GAS UP! By what values do you actually live?
We self-set such standards, and, very often, make a vocative show of our basic choices when some abrupt change takes place in our living sphere - such as the recent surges in the price of gasoline.
The average,nation wide price of gasoline $2.92 per gallon as of Friday, May 5, 2006. At one nearby location members of our family bought gasoline at $2.74 per gallon. The price varies daily in each region and there seems to be no obvious or readily apparent reason for the change other than the price the selling site across the highway has just posted. Users seek a reason and make one up out of the whole cloth of some really wild possibilities when the cause of the changes are not specified to their liking. Different people see the cause as originating in different places, too.
Gasoline price have always been on an upward scale over the course of many yesteryears. A gallon of gasoline we bought in, let's say - 1924 - the year my father bought his first car, were in the range of 17-20-some cents, as I recall. In the intervening years, the price has worked it way up the scale to, shall we say, roughly $3.00 per gallon and more in some areas.
At this point we must start to understand and respect the quality and quantity of the product.
Quantity remains pretty much the same. We buy products by set measures - a gallon, in this case...ounces, pounds, inches, yards, rods, acres, but often forget how much the quality might vary. We also assume such changes are always for the good of the user, but that need not be the case. In the food industry, for example, people demand that caffeine be removed, to a large extent, from their coffee even while they support the ever expanding number of caffeine-laden sports drinks, sodas, health, and energy enhancers. to which the excess coffee caffeine has been transferred.
The quality of gasoline may well be better today and during even those halcyon days of nostalgic memories. So much can depend on specific and specialized uses to which it might be applied and to safety and environmental requirements in certain areas. Quality has been improved both by taking things out and by adding to the basic composition , as well.
In 1924, my Dad bought a brand new car of a popular make for $333.00. Other cars, such a foreign imports and bigger show-cars went of over $2,000. The prices are quite a bit higher today. The 30-cent gas is now $3.00. You may fail to remember when a "loaf" of bread cost 8-10-or 12-cents but think what it costs you today. There is plenty of room for argument about quality there, as well, but I don't hear many voices demanding that the "big flour" firms be punished.

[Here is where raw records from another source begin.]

/-- An atomic beside another access (R121). -/
def Bundle.mixedAtomic (b : Bundle) : Bool :=
  let l := b.slots.filterMap fun p => Instr.access p.2
  decide (.atomic ∈ l) && decide (1 < l.length)

/-- A bundle that writes a register with a special-function result pending (R88). -/
def Ctx.latchClash (x : Ctx) (b : Bundle) : Bool :=
  x.sf.any fun r => decide (.v r.vd ∈ Bundle.writes b)

/-- Checks 5 and 6 of R28, then R88. -/
def Ctx.bundleCheck (x : Ctx) (b : Bundle) : Option Cause :=
  if ¬ (Bundle.writes b).Nodup ∨ x.groupClash b = true ∨ Bundle.mixedAtomic b = true then
    some .illegalGroup
  else if ¬ (Bundle.laneGroups b).Nodup then some .schedule
  else if x.latchClash b then some .schedule
  else none

/-! ### Stalls and fences (R88, R106, R128, R151) -/

def Bundle.accesses (b : Bundle) : Bool := b.slots.any fun p => (Instr.access p.2).isSome

/-- Synchronous accesses of slots that have to wait: for an LDAQ, STRL or acquiring atomic outstanding, or as a
release for earlier accesses (R45, R122, R128). -/
def Ctx.orderStall (x : Ctx) (l : List (Slot × Instr)) : Bool :=
  (l.any fun p => (Instr.access p.2).isSome) && (x.outst.any fun a => decide (a.stage < a.order)) ||
    l.any fun p => x.openAt (Instr.releaseAt p.2)

/-- A slot that reads or writes a register with a result pending (R128, R151). -/
def Ctx.pendingOn (x : Ctx) (l : List RegId) : Bool := x.score.any fun q => decide (q.reg ∈ l)

/-- A synchronous DM instruction not finished, a register with a result pending, a special function not finished,
or accesses that have to wait. -/
def Ctx.stallsOn (x : Ctx) (b : Bundle) (now : Nat) : Bool :=
  decide (now < x.stallTo) || x.pendingOn (Bundle.reads b ++ Bundle.writes b) ||
    (x.sf.any fun r => decide (r.left ≤ 1) && !r.latched) || x.orderStall b.slots

/-- A command of the context, reissued by a restore, waits for a journal entry: the context's bundles wait for it
(R105, R167). DEDUCED, log 51. -/
def State.awaitsEntry (s : State) (c : Nat) : Bool :=
  (s.core (coreOf c)).journal.any fun q => decide (q.ctx = c ∧ q.entry = 65)

/-- Whether it blocks shows without the registers that an instruction reads: the engine, the tiles and the accumulator
of the MX slot, the accumulator of VACW, the queue of a DEQ while it is empty (R80). -/
def State.blindTo (s : State) (c : Nat) (p : Slot × Instr) : Bool :=
  match p.2 with
  | .vacw _ _ _ => true
  | .deq _ port => s.queueEmpty c port
  | _ => decide (p.1 = .mx)
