/-! ### A step, the encoding, and an invariant -/

/-- R18, R21, R24, R26, R78, R80, R89, R128, R312: A STEP RUNS WHAT IS DECODED. An event that is due is run. Else a
core whose context's next bundle decodes to one slot's instruction counts the bundle, reads the operands, and runs
that instruction, or raises ECC_UNCORRECTED for a poisoned operand; then, if it faults, the context freezes; if it
blocks, the selector chooses; if it stalls, nothing of it stays; and otherwise the bundle ends, and the context goes
on at the bundle that the instruction or a back-edge chose.
The model's choices in it: log 1, 2, 44, 50 and 100. -/
def Obligations.StepRunsTheDecodedInstruction : Prop :=
  (∀ (s : State) (n : Nat) (i : Instr) (r : List (Nat × Instr)), s.agenda = (n, i) :: r → n ≤ s.cycle →
    step s = exec i { s with agenda := r }) ∧
  (∀ (s : State) (k c : Nat) (rest : List Nat) (b : Bundle) (sl : Slot) (i : Instr) (t v : State),
    hasTurn s k c rest →
    let old := (s.updCore k fun r => { r with pair := none }).acting c
    (∀ g, s.text c = some g → g.isStart (s.ctx c).pc = true →
      let h := g.word ((s.ctx c).pc.toNat / 4)
      s.fetch c = decodeBundle (s.ctx c).pc h (g.run ((s.ctx c).pc.toNat / 4 + 1) (hdrSlots h).length)) ∧
    (s.fetch c = .ok b → s.fetchBad c = false → b.slots = [(sl, i)] → i ≠ .exit → old.tick c = .next t →
      (t.ctx c).bundleCheck b = none → (s.ctx c).early s.cycle b.slots = false →
      (s.ctx c).stallsOn b s.cycle = false → old.awaitsEntry c = false → (s.ctx c).fenced b.slots = false →
      let read : Issue := { Issue.empty with
        addr := b.addr
        hdr := b.hdr
        slots := b.slots
        time := (t.ctx c).time
        latch := ⟨(t.ctx c).s, (t.ctx c).v, (t.ctx c).p, (t.ctx c).acc, (t.ctx c).rs, (t.ctx c).accBad,
          (t.ctx c).regBad, (t.ctx c).fmt⟩ }
      let u := t.updCtx c fun x => { x with iss := read }
      let poisoned := (Instr.reads i sl).any fun r => decide (r ∈ (t.ctx c).regBad)
      (if poisoned then .next (State.raise { u with slot := sl } .eccUncorrected none none)
        else exec i { u with slot := sl }) = .next v →
      let ran := ((v.performed sl).mendRegs (sl, i)).applyHold c
      let kept := old.waiting c b
      (v.iss.block = true → v.iss.faults = [] → step s = turnEnds k rest
        (((kept.setAllGoing c false v.iss.later).setBlocked c true).chooseAnew k)) ∧
      (v.iss.block = false → v.iss.stall = true → v.iss.faults = [] →
        step s = turnEnds k rest (.next (kept.setAllGoing c true v.iss.later))) ∧
      (v.iss.block = false → v.iss.stall = false → v.iss.faults = [] → step s = turnEnds k rest
        ((ran.finish c ran.iss.bundle).afterIssue k c (ran.info c ran.iss.bundle) true)) ∧
      (v.iss.block = false → v.iss.stall = false → v.iss.faults ≠ [] → step s = turnEnds k rest
        (((v.applyHold c).freeze c).afterIssue k c ((v.applyHold c).info c (v.applyHold c).iss.bundle) true)))) ∧
  ∀ (s : State) (c : Nat) (b : Bundle) (l : LoopLevel),
    let x := s.ctx c
    let y := (s.finish c b).ctx c
    let next := b.addr + BitVec.ofNat 64 (4 * bundleWords b.hdr)
    (x.loops = [] → y.pc = x.iss.target.getD next ∧ y.loops = []) ∧
    (x.loops = [l] → l.endA = b.addr → l.lc.toNat + 1 < l.lb.toNat →
      y.pc = l.body ∧ y.loops = [{ l with lc := l.lc + 1 }]) ∧
    (x.loops = [l] → l.endA = b.addr → l.lb.toNat ≤ l.lc.toNat + 1 → y.pc = next ∧ y.loops = []) ∧
    (x.loops = [l] → l.endA ≠ b.addr → y.pc = x.iss.target.getD next ∧ y.loops = [l])

/-- R22, R30 to R36, R95: words written out from the spec's encoding decode to what they stand for. The CTL word of
zeros is the NOP; a CTL word of major opcode 0 with any other bit set raises ILLEGAL_OPCODE in slot 0. -/
def Obligations.TheSpecsWordsDecode : Prop :=
  (∀ (a : DWord) (w : Word) (lent : BitVec 2), w.toNat < 2 ^ 26 →
    decodeWord .ctl lent w = (if w = 0 then some .nopCtl else none) ∧
    (w ≠ 0 → ∃ e, decodeBundle a 1 [w] = .error e ∧ Sys2Proof.Machine.DecodeErr.fault e = (0, .illegalOpcode, none))) ∧
  ∀ p ∈ [((0x0451870c : Nat), Slot.sa, Instr.div 5 6 7), (0x2c312345, .sb, .lui 3 0x12345),
      (0x30518708, .sa, .sel 5 6 7 8), (0x29604583, .va, .vcmp 2 .gtn 1 5 ⟨.w4096, 0, 3⟩),
      (0x343105ca, .va, .vlog3 3 4 5 0xca), (0x69950000, .vb, .plog 3 1 2 8),
      (0x803100a0, .va, .vld 3 4 2 ⟨.w4096, 0, 0⟩), (0x0401c020, .xu, .trpush 7 ⟨.w1024, 2, 0⟩),
      (0x1e860000, .mx, .mxrs 40 3), (0x24780000, .mx, .mxsa 30), (0x048281f0, .dm, .tmap 4 5),
      (0x281286f8, .dm, .cpylv 1 10 6), (0x64300000, .ctl, .capadv 3), (0x88720000, .ctl, .useq 7 1)],
    decodeWord p.2.1 0 (BitVec.ofNat 32 p.1) = some p.2.2

/-- R17 to R36: DECODING UNDOES ENCODING. Every well-formed instruction of every slot, with every operand at every value
that its encoding admits, comes back from the eight bytes of a bundle that holds it alone, and an empty bundle from
the four bytes of its header; and a word that decodes is the encoding of what it decodes to, but for the ring field
that a GATH without a ring does not use. -/
def Obligations.DecodingUndoesEncoding : Prop :=
  (∀ (sl : Slot) (i : Instr) (a : DWord) (r : List Byte), i.wellFormed sl = true →
    let h := headerOne sl (encodeLent i)
    decodeBytes a (bytesOfWord h ++ bytesOfWord (encode i) ++ r) = .ok (⟨a, h, [(sl, i)]⟩, r)) ∧
  (∀ (i : Instr) (a : DWord) (r : List Byte), i.wellFormedEmpty = true →
    decodeBytes a (bytesOfWord (encode i) ++ r) = .ok (⟨a, encode i, []⟩, r) ∧ emptyOf (encode i) = i) ∧
  ∀ (sl : Slot) (lent : BitVec 2) (w : Word) (i : Instr), decodeWord sl lent w = some i →
    (∀ a b k, i ≠ .gath a b k none) → encode i = w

And, more people insist now on what each of them calls "quality" in their driving - which ranges from essential aids to safer driving all the way down to the most foolish excess of the silliest kind.
Think a bit about this gas price problem we are having, before you go placing "blame" for it on anyone in particular. In a very real sense we have all had a hand in it. We all have more control over it than we may, at first, realize. Ours is a large country in a physical sense and it is unwise to try to compare our driving habits with those of European nations. Many or our states are far larger than entire nations elsewhere, but, if we wish to do so, we can cut down on the quantity of our driving and still maintain the quality thereof and, along with it, better price control.